* GOAL OF THE EXERCISE: Please take the records that follow and repeat exactly the lines starting with the line with "W32) (data : Bytes)" and going on through the line with "fileQueueDeallocate (d : Die) (i : Nat)".

* INFORMATION SUPPLIED:
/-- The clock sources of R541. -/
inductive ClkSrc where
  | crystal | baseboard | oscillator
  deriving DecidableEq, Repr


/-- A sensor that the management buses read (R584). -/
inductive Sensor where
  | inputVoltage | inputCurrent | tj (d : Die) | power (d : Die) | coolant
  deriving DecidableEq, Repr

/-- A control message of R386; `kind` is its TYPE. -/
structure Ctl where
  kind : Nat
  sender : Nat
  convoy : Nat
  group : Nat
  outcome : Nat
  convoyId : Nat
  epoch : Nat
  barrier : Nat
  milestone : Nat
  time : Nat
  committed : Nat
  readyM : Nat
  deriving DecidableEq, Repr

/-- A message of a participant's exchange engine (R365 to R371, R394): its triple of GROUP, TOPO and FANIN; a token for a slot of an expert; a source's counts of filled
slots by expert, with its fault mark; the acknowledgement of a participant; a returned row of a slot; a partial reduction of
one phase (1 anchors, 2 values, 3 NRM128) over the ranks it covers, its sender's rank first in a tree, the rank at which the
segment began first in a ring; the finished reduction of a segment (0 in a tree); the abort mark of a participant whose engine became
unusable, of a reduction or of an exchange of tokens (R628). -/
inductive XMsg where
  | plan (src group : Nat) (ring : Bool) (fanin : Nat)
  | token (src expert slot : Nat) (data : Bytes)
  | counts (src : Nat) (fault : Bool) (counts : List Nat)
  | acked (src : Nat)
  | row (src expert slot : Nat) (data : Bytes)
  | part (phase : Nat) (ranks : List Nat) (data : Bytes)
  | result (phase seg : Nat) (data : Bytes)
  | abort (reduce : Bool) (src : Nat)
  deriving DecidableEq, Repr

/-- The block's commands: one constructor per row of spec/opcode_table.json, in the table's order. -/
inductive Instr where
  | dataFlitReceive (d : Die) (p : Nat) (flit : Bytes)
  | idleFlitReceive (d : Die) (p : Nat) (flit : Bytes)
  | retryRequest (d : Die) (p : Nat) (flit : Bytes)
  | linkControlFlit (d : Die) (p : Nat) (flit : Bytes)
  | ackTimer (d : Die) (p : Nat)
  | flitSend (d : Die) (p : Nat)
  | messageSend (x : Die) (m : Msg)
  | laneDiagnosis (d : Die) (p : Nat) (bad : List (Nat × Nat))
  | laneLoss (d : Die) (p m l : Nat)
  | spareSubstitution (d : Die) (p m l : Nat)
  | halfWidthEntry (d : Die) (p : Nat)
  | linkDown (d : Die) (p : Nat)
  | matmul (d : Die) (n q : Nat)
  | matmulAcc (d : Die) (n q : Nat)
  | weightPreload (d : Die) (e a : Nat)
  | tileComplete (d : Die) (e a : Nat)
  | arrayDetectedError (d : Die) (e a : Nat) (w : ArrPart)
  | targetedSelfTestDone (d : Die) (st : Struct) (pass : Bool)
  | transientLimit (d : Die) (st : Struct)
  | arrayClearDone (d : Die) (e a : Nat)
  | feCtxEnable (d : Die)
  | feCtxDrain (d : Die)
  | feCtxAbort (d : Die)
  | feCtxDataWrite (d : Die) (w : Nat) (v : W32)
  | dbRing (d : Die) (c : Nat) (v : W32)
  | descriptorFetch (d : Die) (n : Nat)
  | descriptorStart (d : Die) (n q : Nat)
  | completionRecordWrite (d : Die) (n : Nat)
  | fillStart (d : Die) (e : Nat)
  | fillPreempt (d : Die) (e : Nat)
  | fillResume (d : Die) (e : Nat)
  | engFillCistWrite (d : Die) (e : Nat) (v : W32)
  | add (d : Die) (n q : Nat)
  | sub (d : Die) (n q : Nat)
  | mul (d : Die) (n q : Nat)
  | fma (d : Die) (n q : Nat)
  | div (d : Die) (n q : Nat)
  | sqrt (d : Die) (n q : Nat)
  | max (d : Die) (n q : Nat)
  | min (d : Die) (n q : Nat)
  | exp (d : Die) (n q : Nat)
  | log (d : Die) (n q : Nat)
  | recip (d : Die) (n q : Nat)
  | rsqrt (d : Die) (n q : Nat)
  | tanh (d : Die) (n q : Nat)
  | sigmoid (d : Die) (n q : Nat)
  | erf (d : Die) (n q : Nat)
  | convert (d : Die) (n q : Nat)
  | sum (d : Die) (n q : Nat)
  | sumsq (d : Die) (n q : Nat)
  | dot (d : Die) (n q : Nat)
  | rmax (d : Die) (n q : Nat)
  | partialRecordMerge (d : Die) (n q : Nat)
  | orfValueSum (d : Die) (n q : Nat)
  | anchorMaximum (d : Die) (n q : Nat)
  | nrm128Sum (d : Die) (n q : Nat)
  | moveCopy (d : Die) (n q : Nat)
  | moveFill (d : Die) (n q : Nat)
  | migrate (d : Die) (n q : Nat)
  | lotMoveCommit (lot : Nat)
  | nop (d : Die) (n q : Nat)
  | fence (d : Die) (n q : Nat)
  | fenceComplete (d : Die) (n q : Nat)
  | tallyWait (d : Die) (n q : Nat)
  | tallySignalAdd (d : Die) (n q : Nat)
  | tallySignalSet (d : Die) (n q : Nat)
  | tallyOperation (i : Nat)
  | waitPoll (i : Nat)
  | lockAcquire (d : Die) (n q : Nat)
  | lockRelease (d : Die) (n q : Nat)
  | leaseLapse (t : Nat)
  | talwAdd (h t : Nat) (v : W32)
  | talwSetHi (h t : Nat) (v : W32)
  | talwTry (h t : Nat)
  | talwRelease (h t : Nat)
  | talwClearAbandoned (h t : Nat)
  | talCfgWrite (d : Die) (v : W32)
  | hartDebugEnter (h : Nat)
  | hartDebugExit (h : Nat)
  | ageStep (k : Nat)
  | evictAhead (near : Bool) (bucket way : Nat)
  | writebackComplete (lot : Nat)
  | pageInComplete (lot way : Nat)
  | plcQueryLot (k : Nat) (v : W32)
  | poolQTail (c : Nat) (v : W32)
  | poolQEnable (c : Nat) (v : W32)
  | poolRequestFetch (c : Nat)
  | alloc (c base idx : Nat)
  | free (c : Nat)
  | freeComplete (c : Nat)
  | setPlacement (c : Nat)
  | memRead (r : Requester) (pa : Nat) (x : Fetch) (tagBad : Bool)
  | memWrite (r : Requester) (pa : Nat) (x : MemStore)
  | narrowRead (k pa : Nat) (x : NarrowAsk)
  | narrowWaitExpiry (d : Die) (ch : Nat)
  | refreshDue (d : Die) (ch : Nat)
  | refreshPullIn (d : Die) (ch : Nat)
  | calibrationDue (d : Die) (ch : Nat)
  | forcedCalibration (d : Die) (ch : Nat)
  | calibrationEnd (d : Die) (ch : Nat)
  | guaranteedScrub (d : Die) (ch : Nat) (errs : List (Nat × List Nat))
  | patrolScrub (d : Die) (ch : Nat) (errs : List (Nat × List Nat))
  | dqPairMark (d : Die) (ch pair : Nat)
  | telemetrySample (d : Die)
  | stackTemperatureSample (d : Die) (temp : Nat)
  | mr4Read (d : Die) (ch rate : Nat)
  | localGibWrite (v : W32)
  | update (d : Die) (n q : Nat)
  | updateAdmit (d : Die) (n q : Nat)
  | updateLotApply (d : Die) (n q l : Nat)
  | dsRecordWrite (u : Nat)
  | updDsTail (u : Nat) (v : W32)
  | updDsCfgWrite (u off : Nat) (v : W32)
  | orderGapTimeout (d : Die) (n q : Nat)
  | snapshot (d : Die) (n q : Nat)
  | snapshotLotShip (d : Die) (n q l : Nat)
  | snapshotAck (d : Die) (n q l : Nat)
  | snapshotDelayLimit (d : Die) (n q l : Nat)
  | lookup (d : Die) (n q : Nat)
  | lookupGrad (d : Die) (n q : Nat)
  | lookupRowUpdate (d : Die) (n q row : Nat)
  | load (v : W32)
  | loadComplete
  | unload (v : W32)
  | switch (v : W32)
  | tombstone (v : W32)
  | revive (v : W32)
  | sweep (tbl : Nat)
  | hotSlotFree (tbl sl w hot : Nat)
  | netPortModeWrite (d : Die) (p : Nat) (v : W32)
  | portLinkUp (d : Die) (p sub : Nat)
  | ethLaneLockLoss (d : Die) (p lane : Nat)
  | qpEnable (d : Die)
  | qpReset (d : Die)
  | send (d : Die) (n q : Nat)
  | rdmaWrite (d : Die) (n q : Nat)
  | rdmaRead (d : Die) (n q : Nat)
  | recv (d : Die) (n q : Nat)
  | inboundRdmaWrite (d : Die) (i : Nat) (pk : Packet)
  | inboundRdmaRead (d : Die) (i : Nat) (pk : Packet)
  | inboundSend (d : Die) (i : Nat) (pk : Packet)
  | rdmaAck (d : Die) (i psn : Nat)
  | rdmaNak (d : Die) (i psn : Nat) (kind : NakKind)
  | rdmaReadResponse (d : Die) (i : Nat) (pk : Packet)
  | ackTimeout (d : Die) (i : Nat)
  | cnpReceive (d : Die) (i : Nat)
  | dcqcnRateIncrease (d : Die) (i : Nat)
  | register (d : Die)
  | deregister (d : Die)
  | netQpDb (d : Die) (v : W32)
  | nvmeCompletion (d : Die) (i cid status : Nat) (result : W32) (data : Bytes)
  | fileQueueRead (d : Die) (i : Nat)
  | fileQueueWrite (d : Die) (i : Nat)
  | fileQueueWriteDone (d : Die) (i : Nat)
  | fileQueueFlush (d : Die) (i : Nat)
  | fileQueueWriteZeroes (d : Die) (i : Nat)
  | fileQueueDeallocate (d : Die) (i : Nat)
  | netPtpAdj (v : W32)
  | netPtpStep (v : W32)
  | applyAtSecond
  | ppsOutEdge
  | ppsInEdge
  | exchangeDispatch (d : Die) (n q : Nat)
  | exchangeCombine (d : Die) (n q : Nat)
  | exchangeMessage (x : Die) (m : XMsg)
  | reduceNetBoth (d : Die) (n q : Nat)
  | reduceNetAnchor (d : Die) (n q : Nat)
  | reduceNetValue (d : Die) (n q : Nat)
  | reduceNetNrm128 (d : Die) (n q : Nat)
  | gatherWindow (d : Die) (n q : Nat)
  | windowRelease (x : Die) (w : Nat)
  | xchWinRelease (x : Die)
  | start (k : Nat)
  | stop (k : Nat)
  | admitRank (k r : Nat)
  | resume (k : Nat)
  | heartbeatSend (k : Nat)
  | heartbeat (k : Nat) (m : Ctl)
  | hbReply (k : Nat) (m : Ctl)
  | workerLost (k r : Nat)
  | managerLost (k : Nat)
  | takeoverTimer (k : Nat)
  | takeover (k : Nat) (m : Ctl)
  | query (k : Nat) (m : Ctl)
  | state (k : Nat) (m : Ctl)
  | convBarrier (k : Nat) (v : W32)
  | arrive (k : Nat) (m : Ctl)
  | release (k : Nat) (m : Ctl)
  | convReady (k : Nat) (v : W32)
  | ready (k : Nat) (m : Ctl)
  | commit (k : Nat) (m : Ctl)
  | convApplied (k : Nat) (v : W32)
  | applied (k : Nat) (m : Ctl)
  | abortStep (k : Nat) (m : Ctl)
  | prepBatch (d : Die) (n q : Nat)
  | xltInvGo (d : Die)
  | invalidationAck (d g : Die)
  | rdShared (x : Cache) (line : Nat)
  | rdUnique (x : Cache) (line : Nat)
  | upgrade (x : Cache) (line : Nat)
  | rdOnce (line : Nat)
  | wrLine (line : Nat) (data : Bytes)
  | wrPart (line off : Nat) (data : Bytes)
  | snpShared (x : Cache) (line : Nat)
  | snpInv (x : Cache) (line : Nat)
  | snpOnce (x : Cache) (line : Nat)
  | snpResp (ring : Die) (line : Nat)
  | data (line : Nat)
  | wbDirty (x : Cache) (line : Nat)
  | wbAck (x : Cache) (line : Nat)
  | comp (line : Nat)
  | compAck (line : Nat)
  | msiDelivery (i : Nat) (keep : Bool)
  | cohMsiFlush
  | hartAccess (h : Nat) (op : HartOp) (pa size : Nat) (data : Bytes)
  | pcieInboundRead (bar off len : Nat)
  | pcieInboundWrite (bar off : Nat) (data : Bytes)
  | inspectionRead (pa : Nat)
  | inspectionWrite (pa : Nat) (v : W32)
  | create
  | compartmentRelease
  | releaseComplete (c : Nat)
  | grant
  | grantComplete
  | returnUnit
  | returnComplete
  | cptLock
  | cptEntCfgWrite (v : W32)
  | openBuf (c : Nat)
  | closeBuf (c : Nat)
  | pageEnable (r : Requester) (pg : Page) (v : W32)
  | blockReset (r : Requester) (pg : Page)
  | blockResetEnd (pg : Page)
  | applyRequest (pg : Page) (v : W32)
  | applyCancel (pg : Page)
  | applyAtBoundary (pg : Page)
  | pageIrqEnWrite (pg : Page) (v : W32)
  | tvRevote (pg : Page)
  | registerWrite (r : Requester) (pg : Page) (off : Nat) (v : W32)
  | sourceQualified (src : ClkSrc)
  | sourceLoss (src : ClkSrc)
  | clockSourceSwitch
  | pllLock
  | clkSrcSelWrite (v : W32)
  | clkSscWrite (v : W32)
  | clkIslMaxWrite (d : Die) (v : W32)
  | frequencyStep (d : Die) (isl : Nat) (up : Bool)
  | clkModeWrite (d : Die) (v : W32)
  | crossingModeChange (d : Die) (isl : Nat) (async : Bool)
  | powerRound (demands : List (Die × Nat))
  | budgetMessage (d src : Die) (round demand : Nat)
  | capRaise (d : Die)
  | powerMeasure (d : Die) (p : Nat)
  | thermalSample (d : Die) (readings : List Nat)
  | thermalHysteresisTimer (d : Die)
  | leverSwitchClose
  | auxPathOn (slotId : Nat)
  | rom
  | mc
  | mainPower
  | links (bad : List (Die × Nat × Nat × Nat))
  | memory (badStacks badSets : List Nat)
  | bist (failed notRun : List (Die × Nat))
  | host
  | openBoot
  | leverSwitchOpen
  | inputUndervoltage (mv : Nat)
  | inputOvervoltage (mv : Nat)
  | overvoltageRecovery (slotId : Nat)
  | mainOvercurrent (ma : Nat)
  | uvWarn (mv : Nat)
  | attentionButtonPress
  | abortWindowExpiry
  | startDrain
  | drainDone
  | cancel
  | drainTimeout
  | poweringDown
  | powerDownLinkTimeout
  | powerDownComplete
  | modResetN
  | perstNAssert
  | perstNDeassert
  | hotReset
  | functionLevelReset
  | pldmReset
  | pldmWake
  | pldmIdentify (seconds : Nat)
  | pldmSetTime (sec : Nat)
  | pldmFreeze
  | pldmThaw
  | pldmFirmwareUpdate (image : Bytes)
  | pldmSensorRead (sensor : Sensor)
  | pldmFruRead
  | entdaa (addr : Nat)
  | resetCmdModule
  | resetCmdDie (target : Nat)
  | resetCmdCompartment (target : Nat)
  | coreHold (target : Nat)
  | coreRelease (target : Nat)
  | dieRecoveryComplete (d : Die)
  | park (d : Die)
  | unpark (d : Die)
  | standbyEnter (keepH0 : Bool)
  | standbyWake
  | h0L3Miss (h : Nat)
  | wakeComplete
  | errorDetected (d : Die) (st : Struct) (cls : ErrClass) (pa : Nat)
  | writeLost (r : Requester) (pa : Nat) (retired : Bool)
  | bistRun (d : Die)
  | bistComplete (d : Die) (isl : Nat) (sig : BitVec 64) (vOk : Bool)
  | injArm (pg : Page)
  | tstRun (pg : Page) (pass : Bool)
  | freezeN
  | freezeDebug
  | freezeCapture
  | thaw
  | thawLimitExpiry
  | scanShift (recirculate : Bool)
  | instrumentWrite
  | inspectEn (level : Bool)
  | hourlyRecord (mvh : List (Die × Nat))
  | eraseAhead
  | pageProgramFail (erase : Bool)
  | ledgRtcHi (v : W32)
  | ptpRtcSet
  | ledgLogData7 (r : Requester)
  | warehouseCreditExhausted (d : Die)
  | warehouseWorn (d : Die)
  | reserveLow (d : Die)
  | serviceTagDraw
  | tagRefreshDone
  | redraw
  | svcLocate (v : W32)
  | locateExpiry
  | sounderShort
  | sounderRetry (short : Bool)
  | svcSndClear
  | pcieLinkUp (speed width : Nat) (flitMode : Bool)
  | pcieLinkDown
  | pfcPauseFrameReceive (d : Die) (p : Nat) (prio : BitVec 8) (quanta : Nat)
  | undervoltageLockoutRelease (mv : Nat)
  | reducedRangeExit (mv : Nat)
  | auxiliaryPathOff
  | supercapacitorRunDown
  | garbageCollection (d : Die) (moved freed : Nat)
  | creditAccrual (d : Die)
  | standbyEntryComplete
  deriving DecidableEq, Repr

* FINAL ANSWER:
  | nvmeCompletion (d : Die) (i cid status : Nat) (result : W32) (data : Bytes)
  | fileQueueRead (d : Die) (i : Nat)
  | fileQueueWrite (d : Die) (i : Nat)
  | fileQueueWriteDone (d : Die) (i : Nat)
  | fileQueueFlush (d : Die) (i : Nat)
  | fileQueueWriteZeroes (d : Die) (i : Nat)
  | fileQueueDeallocate (d : Die) (i : Nat)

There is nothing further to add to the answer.